> Assignment
Using the records below, write out again exactly the lines that begin at the line containing "-- ==== Sys2Proof/Tests/Slice0.lean" and end at the line containing "(R.TRG.TML, 48000), (R.TRG.TCC, 16000), (R.RNG.RCFG", and no other lines.

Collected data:

------------------------------------

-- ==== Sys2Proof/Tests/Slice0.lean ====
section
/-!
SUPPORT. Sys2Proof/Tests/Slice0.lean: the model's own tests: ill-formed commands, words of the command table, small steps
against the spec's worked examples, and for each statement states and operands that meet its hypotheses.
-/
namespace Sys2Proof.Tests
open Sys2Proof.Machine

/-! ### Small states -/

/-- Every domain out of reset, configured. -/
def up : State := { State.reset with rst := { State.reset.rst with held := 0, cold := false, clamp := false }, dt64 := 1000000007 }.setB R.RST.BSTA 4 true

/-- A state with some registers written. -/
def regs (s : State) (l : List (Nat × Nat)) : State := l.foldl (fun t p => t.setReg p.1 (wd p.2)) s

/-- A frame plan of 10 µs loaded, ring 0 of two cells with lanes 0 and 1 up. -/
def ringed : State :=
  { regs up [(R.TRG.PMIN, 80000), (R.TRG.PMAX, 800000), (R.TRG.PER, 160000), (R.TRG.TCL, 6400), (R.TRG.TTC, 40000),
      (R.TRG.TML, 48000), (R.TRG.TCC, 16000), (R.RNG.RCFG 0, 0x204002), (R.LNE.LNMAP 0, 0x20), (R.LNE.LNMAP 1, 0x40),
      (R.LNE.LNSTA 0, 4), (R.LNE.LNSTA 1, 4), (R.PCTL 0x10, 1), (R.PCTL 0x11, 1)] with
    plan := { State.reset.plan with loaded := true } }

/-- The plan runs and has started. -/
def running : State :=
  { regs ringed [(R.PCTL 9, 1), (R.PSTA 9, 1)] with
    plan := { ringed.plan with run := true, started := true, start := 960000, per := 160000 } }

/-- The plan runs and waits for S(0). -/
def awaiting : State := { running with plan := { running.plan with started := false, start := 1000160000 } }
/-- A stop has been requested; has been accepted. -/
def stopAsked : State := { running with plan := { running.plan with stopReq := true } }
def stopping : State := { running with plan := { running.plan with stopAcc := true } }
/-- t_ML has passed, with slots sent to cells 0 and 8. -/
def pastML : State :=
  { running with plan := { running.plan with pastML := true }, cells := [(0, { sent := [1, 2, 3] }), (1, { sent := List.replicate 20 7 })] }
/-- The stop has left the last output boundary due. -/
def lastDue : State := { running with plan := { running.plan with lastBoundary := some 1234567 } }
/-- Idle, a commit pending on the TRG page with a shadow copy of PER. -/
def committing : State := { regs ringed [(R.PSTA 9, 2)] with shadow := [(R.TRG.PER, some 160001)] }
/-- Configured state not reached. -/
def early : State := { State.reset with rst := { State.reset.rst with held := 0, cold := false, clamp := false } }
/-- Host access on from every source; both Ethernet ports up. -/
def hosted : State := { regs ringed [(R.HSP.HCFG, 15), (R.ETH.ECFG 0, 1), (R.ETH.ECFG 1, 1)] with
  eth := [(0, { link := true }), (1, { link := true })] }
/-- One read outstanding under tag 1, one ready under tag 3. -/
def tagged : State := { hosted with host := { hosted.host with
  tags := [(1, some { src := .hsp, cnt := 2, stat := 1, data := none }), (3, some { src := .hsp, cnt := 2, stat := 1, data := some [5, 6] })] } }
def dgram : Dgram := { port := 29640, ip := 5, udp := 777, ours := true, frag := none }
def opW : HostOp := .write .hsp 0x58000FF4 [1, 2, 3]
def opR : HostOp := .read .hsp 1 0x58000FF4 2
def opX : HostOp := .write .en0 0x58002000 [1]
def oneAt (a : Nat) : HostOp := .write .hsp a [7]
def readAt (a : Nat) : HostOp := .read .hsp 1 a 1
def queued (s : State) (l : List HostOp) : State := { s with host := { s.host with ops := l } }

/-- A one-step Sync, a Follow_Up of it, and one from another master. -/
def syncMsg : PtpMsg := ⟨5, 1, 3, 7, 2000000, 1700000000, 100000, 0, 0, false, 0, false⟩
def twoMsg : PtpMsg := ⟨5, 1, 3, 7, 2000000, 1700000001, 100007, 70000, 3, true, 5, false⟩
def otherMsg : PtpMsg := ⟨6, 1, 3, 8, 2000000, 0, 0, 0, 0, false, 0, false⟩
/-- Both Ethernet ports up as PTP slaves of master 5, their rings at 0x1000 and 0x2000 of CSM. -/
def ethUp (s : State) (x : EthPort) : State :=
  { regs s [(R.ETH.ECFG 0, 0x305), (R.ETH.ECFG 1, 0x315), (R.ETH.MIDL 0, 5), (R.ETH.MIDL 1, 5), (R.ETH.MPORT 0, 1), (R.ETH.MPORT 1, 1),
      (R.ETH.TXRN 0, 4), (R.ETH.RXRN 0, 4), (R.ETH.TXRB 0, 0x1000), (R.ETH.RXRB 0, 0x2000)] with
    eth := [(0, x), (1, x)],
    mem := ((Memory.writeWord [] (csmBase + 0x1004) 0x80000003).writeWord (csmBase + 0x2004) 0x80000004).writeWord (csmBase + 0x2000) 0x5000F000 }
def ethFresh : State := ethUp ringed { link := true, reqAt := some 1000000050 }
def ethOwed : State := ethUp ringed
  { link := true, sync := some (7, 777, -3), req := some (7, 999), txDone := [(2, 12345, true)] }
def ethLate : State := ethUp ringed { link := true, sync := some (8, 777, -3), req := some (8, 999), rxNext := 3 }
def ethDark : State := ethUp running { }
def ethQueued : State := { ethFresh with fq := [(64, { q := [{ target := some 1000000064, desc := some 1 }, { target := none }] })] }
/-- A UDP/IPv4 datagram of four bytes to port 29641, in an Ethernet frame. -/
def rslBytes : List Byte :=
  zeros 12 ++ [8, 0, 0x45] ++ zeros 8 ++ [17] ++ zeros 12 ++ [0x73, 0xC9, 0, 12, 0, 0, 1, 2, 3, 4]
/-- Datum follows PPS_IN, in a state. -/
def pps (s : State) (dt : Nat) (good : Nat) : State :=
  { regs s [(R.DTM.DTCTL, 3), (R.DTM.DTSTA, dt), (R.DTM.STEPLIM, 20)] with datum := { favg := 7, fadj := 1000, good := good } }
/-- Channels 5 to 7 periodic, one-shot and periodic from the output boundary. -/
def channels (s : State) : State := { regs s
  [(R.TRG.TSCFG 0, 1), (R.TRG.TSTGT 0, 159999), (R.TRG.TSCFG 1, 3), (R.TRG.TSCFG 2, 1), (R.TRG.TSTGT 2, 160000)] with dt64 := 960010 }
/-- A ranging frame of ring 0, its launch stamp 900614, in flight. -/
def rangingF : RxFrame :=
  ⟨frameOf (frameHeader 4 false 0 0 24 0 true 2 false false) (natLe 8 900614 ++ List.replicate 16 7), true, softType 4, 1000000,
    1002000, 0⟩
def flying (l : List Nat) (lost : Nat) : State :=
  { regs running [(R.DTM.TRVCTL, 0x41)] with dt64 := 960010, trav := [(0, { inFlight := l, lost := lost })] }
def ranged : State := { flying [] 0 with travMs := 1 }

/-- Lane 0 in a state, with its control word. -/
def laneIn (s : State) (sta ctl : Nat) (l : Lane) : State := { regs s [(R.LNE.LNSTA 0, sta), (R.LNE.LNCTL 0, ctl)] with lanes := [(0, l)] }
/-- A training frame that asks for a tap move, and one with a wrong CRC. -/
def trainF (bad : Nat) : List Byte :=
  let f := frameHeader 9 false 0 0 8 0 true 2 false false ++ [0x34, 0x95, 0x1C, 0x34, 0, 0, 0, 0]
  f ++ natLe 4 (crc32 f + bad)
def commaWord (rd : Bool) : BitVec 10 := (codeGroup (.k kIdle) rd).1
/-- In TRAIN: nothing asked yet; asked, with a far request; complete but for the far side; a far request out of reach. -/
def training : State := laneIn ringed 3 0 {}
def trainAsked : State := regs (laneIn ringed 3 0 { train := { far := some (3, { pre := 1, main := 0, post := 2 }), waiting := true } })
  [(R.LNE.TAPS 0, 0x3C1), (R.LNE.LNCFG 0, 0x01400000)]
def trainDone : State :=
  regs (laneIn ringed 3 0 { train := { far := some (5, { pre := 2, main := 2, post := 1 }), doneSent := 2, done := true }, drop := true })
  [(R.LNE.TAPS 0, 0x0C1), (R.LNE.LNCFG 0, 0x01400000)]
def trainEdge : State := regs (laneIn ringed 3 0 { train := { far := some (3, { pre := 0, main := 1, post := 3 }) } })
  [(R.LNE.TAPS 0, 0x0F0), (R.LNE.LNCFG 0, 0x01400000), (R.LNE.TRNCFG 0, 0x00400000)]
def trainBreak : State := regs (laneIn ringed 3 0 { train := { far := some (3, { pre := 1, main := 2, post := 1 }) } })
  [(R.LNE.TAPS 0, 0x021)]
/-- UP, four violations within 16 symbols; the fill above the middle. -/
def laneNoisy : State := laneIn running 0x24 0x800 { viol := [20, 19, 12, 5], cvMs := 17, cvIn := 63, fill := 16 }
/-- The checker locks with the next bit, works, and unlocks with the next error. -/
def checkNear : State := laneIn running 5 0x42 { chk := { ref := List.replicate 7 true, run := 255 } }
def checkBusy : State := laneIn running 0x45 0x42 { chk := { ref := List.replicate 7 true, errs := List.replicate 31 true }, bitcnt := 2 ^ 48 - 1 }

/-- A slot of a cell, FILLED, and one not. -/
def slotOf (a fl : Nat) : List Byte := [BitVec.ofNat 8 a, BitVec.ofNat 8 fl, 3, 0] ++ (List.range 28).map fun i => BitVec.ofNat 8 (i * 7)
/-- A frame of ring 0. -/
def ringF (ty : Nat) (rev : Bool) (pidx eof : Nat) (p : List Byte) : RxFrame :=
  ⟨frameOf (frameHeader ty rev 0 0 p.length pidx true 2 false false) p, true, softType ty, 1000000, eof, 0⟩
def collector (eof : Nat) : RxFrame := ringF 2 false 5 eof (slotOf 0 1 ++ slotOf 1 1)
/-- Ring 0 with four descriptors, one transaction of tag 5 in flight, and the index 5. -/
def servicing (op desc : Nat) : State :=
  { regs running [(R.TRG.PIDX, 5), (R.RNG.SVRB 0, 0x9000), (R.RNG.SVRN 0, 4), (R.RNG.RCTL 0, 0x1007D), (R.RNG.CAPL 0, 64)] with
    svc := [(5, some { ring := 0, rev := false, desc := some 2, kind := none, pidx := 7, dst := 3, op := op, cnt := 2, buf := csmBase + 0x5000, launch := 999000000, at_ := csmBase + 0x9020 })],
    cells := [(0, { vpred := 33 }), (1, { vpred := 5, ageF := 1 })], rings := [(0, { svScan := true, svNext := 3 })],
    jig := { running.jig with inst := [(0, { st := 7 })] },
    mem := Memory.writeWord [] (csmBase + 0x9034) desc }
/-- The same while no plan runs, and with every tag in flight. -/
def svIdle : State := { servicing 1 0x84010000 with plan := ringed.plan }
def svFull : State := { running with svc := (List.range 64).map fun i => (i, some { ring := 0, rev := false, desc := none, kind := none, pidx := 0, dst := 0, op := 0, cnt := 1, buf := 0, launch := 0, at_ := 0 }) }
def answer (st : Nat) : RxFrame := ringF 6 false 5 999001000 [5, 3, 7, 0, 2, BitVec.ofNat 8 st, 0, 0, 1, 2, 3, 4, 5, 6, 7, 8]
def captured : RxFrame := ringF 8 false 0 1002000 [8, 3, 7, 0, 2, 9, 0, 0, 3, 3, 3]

------------------------------------

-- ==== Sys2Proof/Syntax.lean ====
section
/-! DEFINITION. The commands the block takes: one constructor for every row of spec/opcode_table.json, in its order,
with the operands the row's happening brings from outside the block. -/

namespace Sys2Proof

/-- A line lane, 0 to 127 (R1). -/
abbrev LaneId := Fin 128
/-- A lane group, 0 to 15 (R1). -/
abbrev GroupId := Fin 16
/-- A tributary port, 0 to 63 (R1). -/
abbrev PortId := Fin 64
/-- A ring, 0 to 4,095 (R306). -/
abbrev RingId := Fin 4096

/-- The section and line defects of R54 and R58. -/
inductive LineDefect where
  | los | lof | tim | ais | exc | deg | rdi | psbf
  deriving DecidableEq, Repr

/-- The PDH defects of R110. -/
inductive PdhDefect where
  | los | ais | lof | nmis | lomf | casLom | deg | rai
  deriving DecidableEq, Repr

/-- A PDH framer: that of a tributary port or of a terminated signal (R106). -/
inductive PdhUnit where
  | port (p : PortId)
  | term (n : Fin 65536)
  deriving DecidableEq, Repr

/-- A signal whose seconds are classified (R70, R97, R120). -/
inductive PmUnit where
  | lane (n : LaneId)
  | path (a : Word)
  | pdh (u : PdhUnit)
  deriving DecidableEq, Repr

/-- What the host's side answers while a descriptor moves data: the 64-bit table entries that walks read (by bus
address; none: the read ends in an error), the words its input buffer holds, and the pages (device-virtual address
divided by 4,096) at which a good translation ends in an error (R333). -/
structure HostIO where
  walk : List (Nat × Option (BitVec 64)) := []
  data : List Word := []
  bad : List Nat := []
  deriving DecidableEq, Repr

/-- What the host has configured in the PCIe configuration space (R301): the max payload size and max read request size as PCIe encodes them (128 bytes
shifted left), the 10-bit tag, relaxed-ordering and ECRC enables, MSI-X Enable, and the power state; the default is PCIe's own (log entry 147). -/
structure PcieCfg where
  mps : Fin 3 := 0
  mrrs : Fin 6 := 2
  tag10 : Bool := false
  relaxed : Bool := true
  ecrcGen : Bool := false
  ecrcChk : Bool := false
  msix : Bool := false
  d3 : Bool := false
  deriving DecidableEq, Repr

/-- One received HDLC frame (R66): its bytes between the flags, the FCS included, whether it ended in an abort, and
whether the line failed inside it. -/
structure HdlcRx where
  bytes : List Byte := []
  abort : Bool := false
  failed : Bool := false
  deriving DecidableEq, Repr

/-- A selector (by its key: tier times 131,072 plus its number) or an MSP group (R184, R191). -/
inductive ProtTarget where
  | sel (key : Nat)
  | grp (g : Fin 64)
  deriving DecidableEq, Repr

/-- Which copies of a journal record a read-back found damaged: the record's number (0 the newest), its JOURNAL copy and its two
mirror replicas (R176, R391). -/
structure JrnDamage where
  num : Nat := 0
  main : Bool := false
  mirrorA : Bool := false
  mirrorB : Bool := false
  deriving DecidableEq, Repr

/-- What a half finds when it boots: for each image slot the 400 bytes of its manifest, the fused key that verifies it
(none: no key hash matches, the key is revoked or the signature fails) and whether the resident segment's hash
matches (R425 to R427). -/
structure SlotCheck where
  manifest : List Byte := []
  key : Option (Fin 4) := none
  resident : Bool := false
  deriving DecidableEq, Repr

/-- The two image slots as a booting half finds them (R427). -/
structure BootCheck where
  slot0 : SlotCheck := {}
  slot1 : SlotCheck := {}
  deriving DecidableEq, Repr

------------------------------------

> Result for this task
-- ==== Sys2Proof/Tests/Slice0.lean ====
section
/-!
SUPPORT. Sys2Proof/Tests/Slice0.lean: the model's own tests: ill-formed commands, words of the command table, small steps
against the spec's worked examples, and for each statement states and operands that meet its hypotheses.
-/
namespace Sys2Proof.Tests
open Sys2Proof.Machine

/-! ### Small states -/

/-- Every domain out of reset, configured. -/
def up : State := { State.reset with rst := { State.reset.rst with held := 0, cold := false, clamp := false }, dt64 := 1000000007 }.setB R.RST.BSTA 4 true

/-- A state with some registers written. -/
def regs (s : State) (l : List (Nat × Nat)) : State := l.foldl (fun t p => t.setReg p.1 (wd p.2)) s

/-- A frame plan of 10 µs loaded, ring 0 of two cells with lanes 0 and 1 up. -/
def ringed : State :=
  { regs up [(R.TRG.PMIN, 80000), (R.TRG.PMAX, 800000), (R.TRG.PER, 160000), (R.TRG.TCL, 6400), (R.TRG.TTC, 40000),
      (R.TRG.TML, 48000), (R.TRG.TCC, 16000), (R.RNG.RCFG 0, 0x204002), (R.LNE.LNMAP 0, 0x20), (R.LNE.LNMAP 1, 0x40),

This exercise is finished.